Hi Travis,

On 2016-08-05, Travis Scrimshaw <[email protected]> wrote:
> On Friday, August 5, 2016 at 10:11:13 AM UTC-5, Andrew wrote:
> It is not true that CFM is implemented in Python. The addition and scalar 
> coefficient action are done in cython in dict_addition. See 
> https://trac.sagemath.org/ticket/20680, and Nicolas and I also looked into 
> Cythonizing CFM elements (I have a branch with some progress on this).

As I said, I am a bit biased, and maybe I got a wrong impression from
the fact that sage.combinat.free_module is a python module.

> There are also likely improvements to be made to the current framework for 
> the algebras (i.e., the *_on_basis methods), but it makes a very simple way 
> to do implementations

True. But when I last looked at CFM (some time ago), it wasn't easy to
get a good performance, and I am glad that you and Nicolas are working
on cythonization.

> and removes a lot of redundancy.

Or *introduces* redundancy, since people may feel tempted to reimplement
stuff (without doubt in a cleaner way) that already is available.
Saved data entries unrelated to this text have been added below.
theorem execCapLoop_walk (h : Respects R) (lastMs : BitVec 32) (fixed : BitVec 32) (other : BitVec 32) (alloys : List (BitVec 32)) (h0 : R s0 s) :
   Yields (R s0) (execCapLoop lastMs fixed other alloys s) := by
  unfold execCapLoop
  repeat' first
    | with_reducible assumption
    | with_reducible intro t
    | with_reducible apply Yields.next
    | with_reducible apply Yields.ite
    | with_reducible apply h.ite
    | with_reducible apply State.atMultiple_walk h
    | with_reducible apply State.onPower_walk h
    | with_reducible apply State.set_walk h
    | with_reducible apply State.clearCap_walk h
    | with_reducible apply State.notice_walk h
    | with_reducible apply State.saturateCap_walk h
    | dsimp only
    | split

theorem execCalibration_walk (h : Respects R) (measured : BitVec 48) (estimated : BitVec 48) (h0 : R s0 s) :
   Yields (R s0) (execCalibration measured estimated s) := by
  unfold execCalibration
  repeat' first
    | with_reducible assumption
    | with_reducible apply Yields.next
    | with_reducible apply Yields.ite
    | with_reducible apply h.ite
    | with_reducible apply State.atMultiple_walk h
    | with_reducible apply State.draw_walk h
    | with_reducible apply State.set_walk h
    | with_reducible apply State.raise_walk h
    | dsimp only
    | split

theorem State.killAll_walk (h : Respects R) (cause : Cause) (h0 : R s0 s) :
   R s0 (s.killAll cause) := by
  unfold State.killAll
  repeat' first
    | with_reducible assumption
    | with_reducible intro t
    | with_reducible apply h.ite
    | with_reducible apply State.voidAlloy_walk h
    | with_reducible apply State.voidLine_walk h
    | with_reducible apply State.killLine_walk h
    | with_reducible refine h.foldl _ ?_ ?_
    | with_reducible refine h.foldl_snd _ ?_ ?_
    | with_reducible refine h.foldl_snd_snd _ ?_ ?_
    | dsimp only
    | split

theorem State.reachSeam_walk (h : Respects R) (p : Nat) (h0 : R s0 s) :
   R s0 (s.reachSeam p) := by
  unfold State.reachSeam
  repeat' first
    | with_reducible assumption
    | with_reducible apply State.finishKills_walk h
    | with_reducible apply State.seamEffects_walk h

theorem State.quench_walk (h : Respects R) (h0 : R s0 s) :
    R s0 (s.quench) := by
  unfold State.quench
  repeat' first
    | with_reducible assumption
    | with_reducible intro t
    | with_reducible apply h.ite
    | with_reducible apply State.raise_walk h
    | with_reducible apply State.killAll_walk h
    | with_reducible apply State.setLine_walk h
    | with_reducible apply State.reachSeam_walk h
    | with_reducible apply State.onPower_walk h
    | with_reducible apply State.onClock_walk h
    | with_reducible apply State.setChannel_walk h
    | with_reducible refine h.foldl _ ?_ ?_
    | with_reducible refine h.foldl_snd _ ?_ ?_
    | with_reducible refine h.foldl_snd_snd _ ?_ ?_
    | dsimp only
    | split

theorem State.tryRecover_walk (h : Respects R) (h0 : R s0 s) :
    R s0 (s.tryRecover) := by
  unfold State.tryRecover
  repeat' first
    | with_reducible assumption
    | with_reducible intro t
    | with_reducible apply h.ite
    | with_reducible apply State.set_walk h
    | with_reducible apply State.onPower_walk h
    | with_reducible apply State.setChannel_walk h
    | with_reducible apply State.onClock_walk h
    | with_reducible apply State.passTicks_walk h
    | with_reducible apply State.applyGaps_walk h
    | with_reducible refine h.foldl _ ?_ ?_
    | with_reducible refine h.foldl_snd _ ?_ ?_
    | with_reducible refine h.foldl_snd_snd _ ?_ ?_
    | dsimp only
    | split

theorem State.trip_walk (h : Respects R) (h0 : R s0 s) :
    R s0 (s.trip) := by
  unfold State.trip
  repeat' first
    | with_reducible assumption
    | with_reducible intro t
    | with_reducible apply State.raise_walk h
    | with_reducible apply State.onPins_walk h
    | with_reducible apply State.onSide_walk h
    | with_reducible apply State.quench_walk h

theorem execThermalFloor_walk (h : Respects R) (maxC : Byte) (hotDie : Byte) (h0 : R s0 s) :
   Yields (R s0) (execThermalFloor maxC hotDie s) := by
  unfold execThermalFloor
  repeat' first
    | with_reducible assumption
    | with_reducible intro t
    | with_reducible apply Yields.next
    | with_reducible apply Yields.ite
    | with_reducible apply h.ite
    | with_reducible apply State.set_walk h
    | with_reducible apply State.onPower_walk h
    | with_reducible apply State.trip_walk h
    | with_reducible apply State.raise_walk h
    | with_reducible apply State.saturateCap_walk h
    | with_reducible apply State.tryRecover_walk h
    | dsimp only
    | split

theorem execThermTrip_walk (h : Respects R) (h0 : R s0 s) :
    Yields (R s0) (execThermTrip s) := by
  unfold execThermTrip
  repeat' first
    | with_reducible assumption
    | with_reducible apply Yields.next
    | with_reducible apply Yields.ite
    | with_reducible apply State.trip_walk h

theorem State.recognised_walk (h : Respects R) (width : Nat) (lo : Nat) (hi : Nat) (h0 : R s0 s) :
   R s0 (s.recognised width lo hi).2 := by
  unfold State.recognised
  repeat' first
    | with_reducible assumption
    | with_reducible apply h.ite
    | with_reducible apply State.draw_walk h
    | dsimp only
    | split

theorem execCoolFailNAssert_walk (h : Respects R) (widthNs : BitVec 16) (h0 : R s0 s) :
   Yields (R s0) (execCoolFailNAssert widthNs s) := by
  unfold execCoolFailNAssert
  repeat' first
    | with_reducible assumption
    | with_reducible intro t
    | with_reducible apply Yields.next
    | with_reducible apply Yields.ite
    | with_reducible apply h.ite
    | with_reducible apply State.recognised_walk h
    | with_reducible apply State.onPins_walk h
    | with_reducible apply State.quench_walk h
    | dsimp only
    | split

theorem execCoolFailNDeassert_walk (h : Respects R) (h0 : R s0 s) :
    Yields (R s0) (execCoolFailNDeassert s) := by
  unfold execCoolFailNDeassert
  repeat' first
    | with_reducible assumption
    | with_reducible intro t
    | with_reducible apply Yields.next
    | with_reducible apply Yields.ite
    | with_reducible apply State.onPins_walk h
    | with_reducible apply State.tryRecover_walk h

theorem execQuenchPowerOffRequest_walk (h : Respects R) (h0 : R s0 s) :
    Yields (R s0) (execQuenchPowerOffRequest s) := by
  unfold execQuenchPowerOffRequest
  repeat' first
    | with_reducible assumption
    | with_reducible intro t
    | with_reducible apply Yields.next
    | with_reducible apply Yields.ite
    | with_reducible apply State.atLeast_walk h
    | with_reducible apply State.onPins_walk h
    | with_reducible apply State.onSide_walk h
    | with_reducible apply State.assertFault_walk h
    | dsimp only
    | split

theorem State.alertLine_walk (h : Respects R) (p : Nat) (h0 : R s0 s) :
   R s0 (s.alertLine p) := by
  unfold State.alertLine
  repeat' first
    | with_reducible assumption
    | with_reducible intro t
    | with_reducible apply State.voidAlloy_walk h
    | with_reducible apply State.voidLine_walk h
    | with_reducible apply State.rankKilled_walk h
    | with_reducible apply State.setLine_walk h
    | dsimp only
    | split

theorem execPwrAlertNAssert_walk (h : Respects R) (widthNs : BitVec 16) (h0 : R s0 s) :
   Yields (R s0) (execPwrAlertNAssert widthNs s) := by
  unfold execPwrAlertNAssert
  repeat' first
    | with_reducible assumption
    | with_reducible intro t
    | with_reducible apply Yields.next
    | with_reducible apply Yields.ite
    | with_reducible apply h.ite
    | with_reducible apply State.recognised_walk h
    | with_reducible apply State.onPins_walk h
    | with_reducible apply State.onPower_walk h
    | with_reducible apply State.raise_walk h
    | with_reducible apply State.alertLine_walk h
    | with_reducible refine h.foldl _ ?_ ?_
    | with_reducible refine h.foldl_snd _ ?_ ?_
    | with_reducible refine h.foldl_snd_snd _ ?_ ?_
    | dsimp only
    | split

theorem execPwrAlertNDeassert_walk (h : Respects R) (h0 : R s0 s) :
    Yields (R s0) (execPwrAlertNDeassert s) := by
  unfold execPwrAlertNDeassert
  repeat' first
    | with_reducible assumption
    | with_reducible intro t
    | with_reducible apply Yields.next
    | with_reducible apply Yields.ite
    | with_reducible apply h.ite
    | with_reducible apply State.onPins_walk h
    | with_reducible apply State.onPower_walk h
    | dsimp only
    | split

theorem execAlertHoldEnd_walk (h : Respects R) (h0 : R s0 s) :
    Yields (R s0) (execAlertHoldEnd s) := by
  unfold execAlertHoldEnd
  repeat' first
    | with_reducible assumption
    | with_reducible intro t
    | with_reducible apply Yields.next
    | with_reducible apply Yields.ite
    | with_reducible apply State.atLeast_walk h
    | with_reducible apply State.onPower_walk h
    | with_reducible apply State.set_walk h
    | with_reducible apply State.applyGaps_walk h
    | dsimp only
    | split

theorem execSupplyWarning_walk (h : Respects R) (rail : BitVec 3) (h0 : R s0 s) :
   Yields (R s0) (execSupplyWarning rail s) := by
  unfold execSupplyWarning
  repeat' first
    | with_reducible assumption
    | with_reducible intro t
    | with_reducible apply Yields.next
    | with_reducible apply Yields.ite
    | with_reducible apply State.raise_walk h
    | with_reducible apply State.bump_walk h
    | with_reducible apply State.set_walk h
    | with_reducible apply State.onPower_walk h

theorem execClampEnd_walk (h : Respects R) (h0 : R s0 s) :
    Yields (R s0) (execClampEnd s) := by
  unfold execClampEnd
  repeat' first
    | with_reducible assumption
    | with_reducible intro t
    | with_reducible apply Yields.next
    | with_reducible apply Yields.ite
    | with_reducible apply State.atLeast_walk h
    | with_reducible apply State.set_walk h
    | with_reducible apply State.onPower_walk h
    | dsimp only
    | split

theorem execDroop_walk (h : Respects R) (stretchedTicks : BitVec 16) (totalPs : BitVec 32) (h0 : R s0 s) :
   Yields (R s0) (execDroop stretchedTicks totalPs s) := by
  unfold execDroop
  repeat' first
    | with_reducible assumption
    | with_reducible intro t
    | with_reducible apply Yields.next
    | with_reducible apply Yields.ite
    | with_reducible apply h.ite
    | with_reducible apply State.set_walk h
    | with_reducible apply State.faultAll_walk h
    | dsimp only
    | split

theorem execTrim_walk (h : Respects R) (errPpm : BitVec 16) (refPresent : Bool) (h0 : R s0 s) :
   Yields (R s0) (execTrim errPpm refPresent s) := by
  unfold execTrim
  repeat' first
    | with_reducible assumption
    | with_reducible apply Yields.next
    | with_reducible apply Yields.ite
    | with_reducible apply h.ite
    | with_reducible apply State.atMultiple_walk h
    | with_reducible apply State.set_walk h
    | dsimp only
    | split

theorem execIdleSp1_walk (h : Respects R) (slice : SliceNo) (h0 : R s0 s) :
   Yields (R s0) (execIdleSp1 slice s) := by
  unfold execIdleSp1
  repeat' first
    | with_reducible assumption
    | with_reducible apply Yields.next
    | with_reducible apply Yields.ite
    | with_reducible apply h.ite
    | with_reducible apply State.atLeast_walk h
    | with_reducible apply State.setSlicePower_walk h
    | dsimp only
    | split

theorem execIdleSp2_walk (h : Respects R) (slice : SliceNo) (h0 : R s0 s) :
   Yields (R s0) (execIdleSp2 slice s) := by
  unfold execIdleSp2
  repeat' first
    | with_reducible assumption
    | with_reducible apply Yields.next
    | with_reducible apply Yields.ite
    | with_reducible apply h.ite
    | with_reducible apply State.atLeast_walk h
    | with_reducible apply State.setSlicePower_walk h
    | dsimp only
    | split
One example that I recently met is not about CFM, but may illustrate what
I mean: There is a fast nasty boilerplate implementation of binary trees
at sage.misc.binary_tree, and IN ADDITION to that a hight level
implementation at sage.combinat.binary_tree written in Python and relying
on ClonableIntArray, which is fast but likely isn't a data structure
specially dedicated to binary trees.

Why should one rewrite everything ("reinvent the wheel") on top of
non-specific data structures rather than using the existing boilerplate
implementation as a backend of nicer code ("build the car")?